The structure of the chapter works well with the examples Klein and D’Ignazio use to illustrate how these approaches can change data collection for the better, and why this change matters. For a reader with little experience with data, the examples ground the arguments without veering into disciplinary jargon, and the argument builds on itself throughout the course of the chapter. Klein and D’Ignazio also do an excellent job interrogating both the projects they highlight and their own assumptions. At the end of the book, they provide an “audit” of their citations, demonstrating that their work often falls short of their goal of using examples from people of color and trans people. However, they interrogate the examples they are using, pointing out where these projects fail to live up to their own principles. This careful critique ensures that each example is intentional, chosen for quality rather than fitting a self-assigned quota, and is challenged when necessary.
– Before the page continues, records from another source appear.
section
variable (s : State) (m : Nat) (x : Mailbox)
@[simp] theorem rd_setMbox (f' : Field) (n : Nat) : (s.setMbox m x).rd f' n = s.rd f' n := rfl
@[simp] theorem rdb_setMbox (f' : Field) (n : Nat) : (s.setMbox m x).rdb f' n = s.rdb f' n := rfl
@[simp] theorem tile_setMbox (n : Nat) : (s.setMbox m x).tile n = s.tile n := rfl
@[simp] theorem fold_setMbox (n : Nat) : (s.setMbox m x).fold n = s.fold n := rfl
@[simp] theorem foldOff_setMbox (n : Nat) : (s.setMbox m x).foldOff n = s.foldOff n := rfl
@[simp] theorem regul_setMbox (n : Nat) : (s.setMbox m x).regul n = s.regul n := rfl
@[simp] theorem loop_setMbox (n : Nat) : (s.setMbox m x).loop n = s.loop n := rfl
@[simp] theorem sess_setMbox (n : Nat) : (s.setMbox m x).sess n = s.sess n := rfl
@[simp] theorem port_setMbox (n : Nat) : (s.setMbox m x).port n = s.port n := rfl
@[simp] theorem hist_setMbox (n : Nat) : (s.setMbox m x).hist n = s.hist n := rfl
@[simp] theorem penned_setMbox (n : Nat) : (s.setMbox m x).penned n = s.penned n := rfl
@[simp] theorem conf_setMbox (n : Nat) : (s.setMbox m x).conf n = s.conf n := rfl
@[simp] theorem rdHost_setMbox (n k : Nat) : (s.setMbox m x).rdHost n k = s.rdHost n k := rfl
@[simp] theorem masters_setMbox (n : Nat) : (s.setMbox m x).masters n = s.masters n := rfl
@[simp] theorem jobByTag_setMbox (n : Nat) : (s.setMbox m x).jobByTag n = s.jobByTag n := rfl
end

section
variable (s : State) (m : Nat) (g : Mailbox → Mailbox)
@[simp] theorem rd_modMbox (f' : Field) (n : Nat) : (s.modMbox m g).rd f' n = s.rd f' n := rfl
@[simp] theorem rdb_modMbox (f' : Field) (n : Nat) : (s.modMbox m g).rdb f' n = s.rdb f' n := rfl
@[simp] theorem tile_modMbox (n : Nat) : (s.modMbox m g).tile n = s.tile n := rfl
@[simp] theorem fold_modMbox (n : Nat) : (s.modMbox m g).fold n = s.fold n := rfl
@[simp] theorem foldOff_modMbox (n : Nat) : (s.modMbox m g).foldOff n = s.foldOff n := rfl
@[simp] theorem regul_modMbox (n : Nat) : (s.modMbox m g).regul n = s.regul n := rfl
@[simp] theorem loop_modMbox (n : Nat) : (s.modMbox m g).loop n = s.loop n := rfl
@[simp] theorem sess_modMbox (n : Nat) : (s.modMbox m g).sess n = s.sess n := rfl
@[simp] theorem port_modMbox (n : Nat) : (s.modMbox m g).port n = s.port n := rfl
@[simp] theorem hist_modMbox (n : Nat) : (s.modMbox m g).hist n = s.hist n := rfl
@[simp] theorem penned_modMbox (n : Nat) : (s.modMbox m g).penned n = s.penned n := rfl
@[simp] theorem conf_modMbox (n : Nat) : (s.modMbox m g).conf n = s.conf n := rfl
@[simp] theorem rdHost_modMbox (n k : Nat) : (s.modMbox m g).rdHost n k = s.rdHost n k := rfl
@[simp] theorem masters_modMbox (n : Nat) : (s.modMbox m g).masters n = s.masters n := rfl
@[simp] theorem jobByTag_modMbox (n : Nat) : (s.modMbox m g).jobByTag n = s.jobByTag n := rfl
end

section
variable (s : State) (k : Nat) (x : Session)
@[simp] theorem rd_setSess (f' : Field) (n : Nat) : (s.setSess k x).rd f' n = s.rd f' n := rfl
@[simp] theorem rdb_setSess (f' : Field) (n : Nat) : (s.setSess k x).rdb f' n = s.rdb f' n := rfl
@[simp] theorem tile_setSess (n : Nat) : (s.setSess k x).tile n = s.tile n := rfl
@[simp] theorem fold_setSess (n : Nat) : (s.setSess k x).fold n = s.fold n := rfl
@[simp] theorem foldOff_setSess (n : Nat) : (s.setSess k x).foldOff n = s.foldOff n := rfl
@[simp] theorem regul_setSess (n : Nat) : (s.setSess k x).regul n = s.regul n := rfl
@[simp] theorem loop_setSess (n : Nat) : (s.setSess k x).loop n = s.loop n := rfl
@[simp] theorem mbox_setSess (n : Nat) : (s.setSess k x).mbox n = s.mbox n := rfl
@[simp] theorem port_setSess (n : Nat) : (s.setSess k x).port n = s.port n := rfl
@[simp] theorem hist_setSess (n : Nat) : (s.setSess k x).hist n = s.hist n := rfl
@[simp] theorem penned_setSess (n : Nat) : (s.setSess k x).penned n = s.penned n := rfl
@[simp] theorem conf_setSess (n : Nat) : (s.setSess k x).conf n = s.conf n := rfl
@[simp] theorem rdHost_setSess (n k : Nat) : (s.setSess k x).rdHost n k = s.rdHost n k := rfl
@[simp] theorem masters_setSess (n : Nat) : (s.setSess k x).masters n = s.masters n := rfl
@[simp] theorem jobByTag_setSess (n : Nat) : (s.setSess k x).jobByTag n = s.jobByTag n := rfl
end

section
variable (s : State) (k : Nat) (g : Session → Session)
@[simp] theorem rd_modSess (f' : Field) (n : Nat) : (s.modSess k g).rd f' n = s.rd f' n := rfl
@[simp] theorem rdb_modSess (f' : Field) (n : Nat) : (s.modSess k g).rdb f' n = s.rdb f' n := rfl
@[simp] theorem tile_modSess (n : Nat) : (s.modSess k g).tile n = s.tile n := rfl
@[simp] theorem fold_modSess (n : Nat) : (s.modSess k g).fold n = s.fold n := rfl
@[simp] theorem foldOff_modSess (n : Nat) : (s.modSess k g).foldOff n = s.foldOff n := rfl
@[simp] theorem regul_modSess (n : Nat) : (s.modSess k g).regul n = s.regul n := rfl
@[simp] theorem loop_modSess (n : Nat) : (s.modSess k g).loop n = s.loop n := rfl
@[simp] theorem mbox_modSess (n : Nat) : (s.modSess k g).mbox n = s.mbox n := rfl
@[simp] theorem port_modSess (n : Nat) : (s.modSess k g).port n = s.port n := rfl
@[simp] theorem hist_modSess (n : Nat) : (s.modSess k g).hist n = s.hist n := rfl
@[simp] theorem penned_modSess (n : Nat) : (s.modSess k g).penned n = s.penned n := rfl
@[simp] theorem conf_modSess (n : Nat) : (s.modSess k g).conf n = s.conf n := rfl
@[simp] theorem rdHost_modSess (n k : Nat) : (s.modSess k g).rdHost n k = s.rdHost n k := rfl
@[simp] theorem masters_modSess (n : Nat) : (s.modSess k g).masters n = s.masters n := rfl
@[simp] theorem jobByTag_modSess (n : Nat) : (s.modSess k g).jobByTag n = s.jobByTag n := rfl
end

section
variable (s : State) (p : Nat) (x : Port)
@[simp] theorem rd_setPort (f' : Field) (n : Nat) : (s.setPort p x).rd f' n = s.rd f' n := rfl
@[simp] theorem rdb_setPort (f' : Field) (n : Nat) : (s.setPort p x).rdb f' n = s.rdb f' n := rfl
@[simp] theorem tile_setPort (n : Nat) : (s.setPort p x).tile n = s.tile n := rfl
@[simp] theorem fold_setPort (n : Nat) : (s.setPort p x).fold n = s.fold n := rfl
@[simp] theorem foldOff_setPort (n : Nat) : (s.setPort p x).foldOff n = s.foldOff n := rfl
@[simp] theorem regul_setPort (n : Nat) : (s.setPort p x).regul n = s.regul n := rfl
@[simp] theorem loop_setPort (n : Nat) : (s.setPort p x).loop n = s.loop n := rfl
@[simp] theorem mbox_setPort (n : Nat) : (s.setPort p x).mbox n = s.mbox n := rfl
@[simp] theorem sess_setPort (n : Nat) : (s.setPort p x).sess n = s.sess n := rfl
@[simp] theorem hist_setPort (n : Nat) : (s.setPort p x).hist n = s.hist n := rfl
@[simp] theorem penned_setPort (n : Nat) : (s.setPort p x).penned n = s.penned n := rfl
@[simp] theorem conf_setPort (n : Nat) : (s.setPort p x).conf n = s.conf n := rfl
@[simp] theorem rdHost_setPort (n k : Nat) : (s.setPort p x).rdHost n k = s.rdHost n k := rfl
@[simp] theorem masters_setPort (n : Nat) : (s.setPort p x).masters n = s.masters n := rfl
@[simp] theorem jobByTag_setPort (n : Nat) : (s.setPort p x).jobByTag n = s.jobByTag n := rfl
end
As a reader with a cultural studies background, I am familiar—at least in concept—with the theory that Klein and D’Ignazio invoke in this book. I have spent time studying and engaging with questions of power and how it is wielded. The chapter provides plenty of footholds for my theory-driven experience, particularly in their exhortation to interrupt the workings of patriarchal power in the way that data is taught. But my work in humanities fields has left me with little experience personally gathering and analyzing the kind of numbers and statistics that the word “data” evokes. The examples throughout the chapter—and particularly the touchstone example of the DGEI map—help make the chapter accessible even to a reader like myself unfamiliar with the details of STEM fields and the quantitative measurements they require. Accessible, however, does not mean unchallenging. Regardless of how much experience its readers may have with data, or what fields we might be coming from, this chapter challenges us, just as the authors challenge themselves, to do better: to change our approaches, to examine our assumptions, and to imagine new ways of working with and teaching data.